Your task – Your answer should contain each record from the listing, repeated exactly.
***** Source data *****
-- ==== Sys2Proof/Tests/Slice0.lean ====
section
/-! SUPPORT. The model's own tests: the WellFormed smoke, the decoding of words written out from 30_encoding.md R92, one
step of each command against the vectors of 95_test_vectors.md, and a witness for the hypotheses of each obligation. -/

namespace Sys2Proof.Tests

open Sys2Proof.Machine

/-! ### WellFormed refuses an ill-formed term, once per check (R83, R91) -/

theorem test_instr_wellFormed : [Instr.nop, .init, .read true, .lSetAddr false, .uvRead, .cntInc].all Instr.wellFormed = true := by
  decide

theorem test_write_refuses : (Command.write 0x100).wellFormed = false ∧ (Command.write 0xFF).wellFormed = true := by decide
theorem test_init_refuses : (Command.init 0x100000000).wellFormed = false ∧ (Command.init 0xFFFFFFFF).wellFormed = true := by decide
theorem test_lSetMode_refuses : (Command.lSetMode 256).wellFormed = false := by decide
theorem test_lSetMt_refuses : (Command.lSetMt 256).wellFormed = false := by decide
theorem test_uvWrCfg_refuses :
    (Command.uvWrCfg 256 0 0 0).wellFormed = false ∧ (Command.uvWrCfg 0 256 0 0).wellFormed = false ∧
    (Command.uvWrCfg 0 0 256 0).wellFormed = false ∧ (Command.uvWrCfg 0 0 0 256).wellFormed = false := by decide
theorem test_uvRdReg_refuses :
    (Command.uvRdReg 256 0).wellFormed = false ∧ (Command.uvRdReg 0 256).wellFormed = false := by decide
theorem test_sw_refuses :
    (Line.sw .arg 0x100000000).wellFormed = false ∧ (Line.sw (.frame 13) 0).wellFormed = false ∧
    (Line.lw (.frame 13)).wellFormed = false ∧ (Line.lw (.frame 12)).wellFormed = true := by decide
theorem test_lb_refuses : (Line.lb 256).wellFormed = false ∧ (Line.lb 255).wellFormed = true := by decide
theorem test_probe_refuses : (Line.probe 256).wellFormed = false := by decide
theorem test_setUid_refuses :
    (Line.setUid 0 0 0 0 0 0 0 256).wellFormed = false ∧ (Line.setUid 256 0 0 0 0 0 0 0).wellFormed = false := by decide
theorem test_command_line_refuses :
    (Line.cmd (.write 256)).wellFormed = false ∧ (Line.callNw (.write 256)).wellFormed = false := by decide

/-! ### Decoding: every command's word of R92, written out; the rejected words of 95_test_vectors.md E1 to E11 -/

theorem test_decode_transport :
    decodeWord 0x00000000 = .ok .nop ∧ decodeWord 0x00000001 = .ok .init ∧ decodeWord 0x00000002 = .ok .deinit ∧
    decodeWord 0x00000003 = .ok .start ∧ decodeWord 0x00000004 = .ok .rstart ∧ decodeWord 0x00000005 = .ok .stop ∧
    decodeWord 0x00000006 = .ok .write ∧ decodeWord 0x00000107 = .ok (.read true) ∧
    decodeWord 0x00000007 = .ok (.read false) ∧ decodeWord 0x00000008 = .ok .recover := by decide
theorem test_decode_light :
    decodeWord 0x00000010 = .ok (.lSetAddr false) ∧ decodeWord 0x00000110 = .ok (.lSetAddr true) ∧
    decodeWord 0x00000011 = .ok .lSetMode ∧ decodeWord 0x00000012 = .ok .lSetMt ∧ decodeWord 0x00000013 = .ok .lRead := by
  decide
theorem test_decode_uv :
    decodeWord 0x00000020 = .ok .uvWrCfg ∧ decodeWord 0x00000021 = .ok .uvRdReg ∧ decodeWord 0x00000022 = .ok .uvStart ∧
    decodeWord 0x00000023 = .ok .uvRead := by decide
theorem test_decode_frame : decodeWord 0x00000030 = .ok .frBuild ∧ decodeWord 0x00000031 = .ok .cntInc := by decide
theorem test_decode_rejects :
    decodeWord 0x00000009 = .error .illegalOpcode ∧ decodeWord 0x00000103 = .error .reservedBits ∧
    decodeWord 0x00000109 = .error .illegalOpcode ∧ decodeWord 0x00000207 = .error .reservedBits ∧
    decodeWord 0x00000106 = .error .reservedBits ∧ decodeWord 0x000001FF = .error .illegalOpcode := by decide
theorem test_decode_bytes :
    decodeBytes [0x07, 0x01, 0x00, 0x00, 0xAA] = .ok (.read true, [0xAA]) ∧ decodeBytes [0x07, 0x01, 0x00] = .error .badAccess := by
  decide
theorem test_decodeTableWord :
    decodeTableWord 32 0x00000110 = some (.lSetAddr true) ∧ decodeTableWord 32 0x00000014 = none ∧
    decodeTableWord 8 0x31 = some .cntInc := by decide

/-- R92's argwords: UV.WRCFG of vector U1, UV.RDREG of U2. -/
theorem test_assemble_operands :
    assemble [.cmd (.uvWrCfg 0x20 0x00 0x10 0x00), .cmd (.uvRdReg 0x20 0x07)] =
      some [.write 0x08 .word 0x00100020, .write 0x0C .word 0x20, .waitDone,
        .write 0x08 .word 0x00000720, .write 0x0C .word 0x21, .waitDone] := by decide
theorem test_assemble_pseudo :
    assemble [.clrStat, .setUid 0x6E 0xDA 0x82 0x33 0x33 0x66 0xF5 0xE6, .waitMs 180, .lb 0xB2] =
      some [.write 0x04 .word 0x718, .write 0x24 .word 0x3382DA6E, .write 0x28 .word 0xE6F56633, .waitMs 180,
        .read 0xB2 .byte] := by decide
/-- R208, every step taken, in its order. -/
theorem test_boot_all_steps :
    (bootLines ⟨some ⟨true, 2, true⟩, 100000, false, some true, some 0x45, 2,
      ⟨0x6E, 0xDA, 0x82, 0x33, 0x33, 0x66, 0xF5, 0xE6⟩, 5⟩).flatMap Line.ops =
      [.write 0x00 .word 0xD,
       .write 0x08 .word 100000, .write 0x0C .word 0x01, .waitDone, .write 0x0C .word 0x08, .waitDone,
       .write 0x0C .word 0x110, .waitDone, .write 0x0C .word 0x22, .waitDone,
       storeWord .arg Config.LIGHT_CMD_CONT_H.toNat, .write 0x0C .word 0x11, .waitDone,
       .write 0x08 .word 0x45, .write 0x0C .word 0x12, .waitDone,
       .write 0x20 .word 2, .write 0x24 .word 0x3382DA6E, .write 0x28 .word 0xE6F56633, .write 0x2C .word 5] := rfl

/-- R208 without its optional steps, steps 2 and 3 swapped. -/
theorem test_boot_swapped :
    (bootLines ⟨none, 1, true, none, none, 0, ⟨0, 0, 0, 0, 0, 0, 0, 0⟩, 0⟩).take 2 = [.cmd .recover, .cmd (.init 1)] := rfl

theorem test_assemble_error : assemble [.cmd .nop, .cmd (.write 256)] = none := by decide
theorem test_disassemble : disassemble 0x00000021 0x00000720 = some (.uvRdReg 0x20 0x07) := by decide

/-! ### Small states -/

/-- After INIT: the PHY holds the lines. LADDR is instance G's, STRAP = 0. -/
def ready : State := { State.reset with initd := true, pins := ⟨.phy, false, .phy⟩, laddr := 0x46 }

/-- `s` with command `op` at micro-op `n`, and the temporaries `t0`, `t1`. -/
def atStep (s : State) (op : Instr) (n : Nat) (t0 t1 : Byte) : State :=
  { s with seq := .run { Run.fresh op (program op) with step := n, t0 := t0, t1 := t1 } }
*****
Exercise answer –
-- ==== Sys2Proof/Tests/Slice0.lean ====
section
/-! SUPPORT. The model's own tests: the WellFormed smoke, the decoding of words written out from 30_encoding.md R92, one
step of each command against the vectors of 95_test_vectors.md, and a witness for the hypotheses of each obligation. -/

namespace Sys2Proof.Tests

open Sys2Proof.Machine

/-! ### WellFormed refuses an ill-formed term, once per check (R83, R91) -/

theorem test_instr_wellFormed : [Instr.nop, .init, .read true, .lSetAddr false, .uvRead, .cntInc].all Instr.wellFormed = true := by
  decide

theorem test_write_refuses : (Command.write 0x100).wellFormed = false ∧ (Command.write 0xFF).wellFormed = true := by decide
theorem test_init_refuses : (Command.init 0x100000000).wellFormed = false ∧ (Command.init 0xFFFFFFFF).wellFormed = true := by decide
theorem test_lSetMode_refuses : (Command.lSetMode 256).wellFormed = false := by decide
theorem test_lSetMt_refuses : (Command.lSetMt 256).wellFormed = false := by decide
theorem test_uvWrCfg_refuses :
    (Command.uvWrCfg 256 0 0 0).wellFormed = false ∧ (Command.uvWrCfg 0 256 0 0).wellFormed = false ∧
    (Command.uvWrCfg 0 0 256 0).wellFormed = false ∧ (Command.uvWrCfg 0 0 0 256).wellFormed = false := by decide
theorem test_uvRdReg_refuses :
    (Command.uvRdReg 256 0).wellFormed = false ∧ (Command.uvRdReg 0 256).wellFormed = false := by decide
theorem test_sw_refuses :
    (Line.sw .arg 0x100000000).wellFormed = false ∧ (Line.sw (.frame 13) 0).wellFormed = false ∧
    (Line.lw (.frame 13)).wellFormed = false ∧ (Line.lw (.frame 12)).wellFormed = true := by decide
theorem test_lb_refuses : (Line.lb 256).wellFormed = false ∧ (Line.lb 255).wellFormed = true := by decide
theorem test_probe_refuses : (Line.probe 256).wellFormed = false := by decide
theorem test_setUid_refuses :
    (Line.setUid 0 0 0 0 0 0 0 256).wellFormed = false ∧ (Line.setUid 256 0 0 0 0 0 0 0).wellFormed = false := by decide
theorem test_command_line_refuses :
    (Line.cmd (.write 256)).wellFormed = false ∧ (Line.callNw (.write 256)).wellFormed = false := by decide

/-! ### Decoding: every command's word of R92, written out; the rejected words of 95_test_vectors.md E1 to E11 -/

theorem test_decode_transport :
    decodeWord 0x00000000 = .ok .nop ∧ decodeWord 0x00000001 = .ok .init ∧ decodeWord 0x00000002 = .ok .deinit ∧
    decodeWord 0x00000003 = .ok .start ∧ decodeWord 0x00000004 = .ok .rstart ∧ decodeWord 0x00000005 = .ok .stop ∧
    decodeWord 0x00000006 = .ok .write ∧ decodeWord 0x00000107 = .ok (.read true) ∧
    decodeWord 0x00000007 = .ok (.read false) ∧ decodeWord 0x00000008 = .ok .recover := by decide
theorem test_decode_light :
    decodeWord 0x00000010 = .ok (.lSetAddr false) ∧ decodeWord 0x00000110 = .ok (.lSetAddr true) ∧
    decodeWord 0x00000011 = .ok .lSetMode ∧ decodeWord 0x00000012 = .ok .lSetMt ∧ decodeWord 0x00000013 = .ok .lRead := by
  decide
theorem test_decode_uv :
    decodeWord 0x00000020 = .ok .uvWrCfg ∧ decodeWord 0x00000021 = .ok .uvRdReg ∧ decodeWord 0x00000022 = .ok .uvStart ∧
    decodeWord 0x00000023 = .ok .uvRead := by decide
theorem test_decode_frame : decodeWord 0x00000030 = .ok .frBuild ∧ decodeWord 0x00000031 = .ok .cntInc := by decide
theorem test_decode_rejects :
    decodeWord 0x00000009 = .error .illegalOpcode ∧ decodeWord 0x00000103 = .error .reservedBits ∧
    decodeWord 0x00000109 = .error .illegalOpcode ∧ decodeWord 0x00000207 = .error .reservedBits ∧
    decodeWord 0x00000106 = .error .reservedBits ∧ decodeWord 0x000001FF = .error .illegalOpcode := by decide
theorem test_decode_bytes :
    decodeBytes [0x07, 0x01, 0x00, 0x00, 0xAA] = .ok (.read true, [0xAA]) ∧ decodeBytes [0x07, 0x01, 0x00] = .error .badAccess := by
  decide
theorem test_decodeTableWord :
    decodeTableWord 32 0x00000110 = some (.lSetAddr true) ∧ decodeTableWord 32 0x00000014 = none ∧
    decodeTableWord 8 0x31 = some .cntInc := by decide

/-- R92's argwords: UV.WRCFG of vector U1, UV.RDREG of U2. -/
theorem test_assemble_operands :
    assemble [.cmd (.uvWrCfg 0x20 0x00 0x10 0x00), .cmd (.uvRdReg 0x20 0x07)] =
      some [.write 0x08 .word 0x00100020, .write 0x0C .word 0x20, .waitDone,
        .write 0x08 .word 0x00000720, .write 0x0C .word 0x21, .waitDone] := by decide
theorem test_assemble_pseudo :
    assemble [.clrStat, .setUid 0x6E 0xDA 0x82 0x33 0x33 0x66 0xF5 0xE6, .waitMs 180, .lb 0xB2] =
      some [.write 0x04 .word 0x718, .write 0x24 .word 0x3382DA6E, .write 0x28 .word 0xE6F56633, .waitMs 180,
        .read 0xB2 .byte] := by decide
/-- R208, every step taken, in its order. -/
theorem test_boot_all_steps :
    (bootLines ⟨some ⟨true, 2, true⟩, 100000, false, some true, some 0x45, 2,
      ⟨0x6E, 0xDA, 0x82, 0x33, 0x33, 0x66, 0xF5, 0xE6⟩, 5⟩).flatMap Line.ops =
      [.write 0x00 .word 0xD,
       .write 0x08 .word 100000, .write 0x0C .word 0x01, .waitDone, .write 0x0C .word 0x08, .waitDone,
       .write 0x0C .word 0x110, .waitDone, .write 0x0C .word 0x22, .waitDone,
       storeWord .arg Config.LIGHT_CMD_CONT_H.toNat, .write 0x0C .word 0x11, .waitDone,
       .write 0x08 .word 0x45, .write 0x0C .word 0x12, .waitDone,
       .write 0x20 .word 2, .write 0x24 .word 0x3382DA6E, .write 0x28 .word 0xE6F56633, .write 0x2C .word 5] := rfl

/-- R208 without its optional steps, steps 2 and 3 swapped. -/
theorem test_boot_swapped :
    (bootLines ⟨none, 1, true, none, none, 0, ⟨0, 0, 0, 0, 0, 0, 0, 0⟩, 0⟩).take 2 = [.cmd .recover, .cmd (.init 1)] := rfl

theorem test_assemble_error : assemble [.cmd .nop, .cmd (.write 256)] = none := by decide
theorem test_disassemble : disassemble 0x00000021 0x00000720 = some (.uvRdReg 0x20 0x07) := by decide

/-! ### Small states -/

/-- After INIT: the PHY holds the lines. LADDR is instance G's, STRAP = 0. -/
def ready : State := { State.reset with initd := true, pins := ⟨.phy, false, .phy⟩, laddr := 0x46 }

/-- `s` with command `op` at micro-op `n`, and the temporaries `t0`, `t1`. -/
def atStep (s : State) (op : Instr) (n : Nat) (t0 t1 : Byte) : State :=
  { s with seq := .run { Run.fresh op (program op) with step := n, t0 := t0, t1 := t1 } }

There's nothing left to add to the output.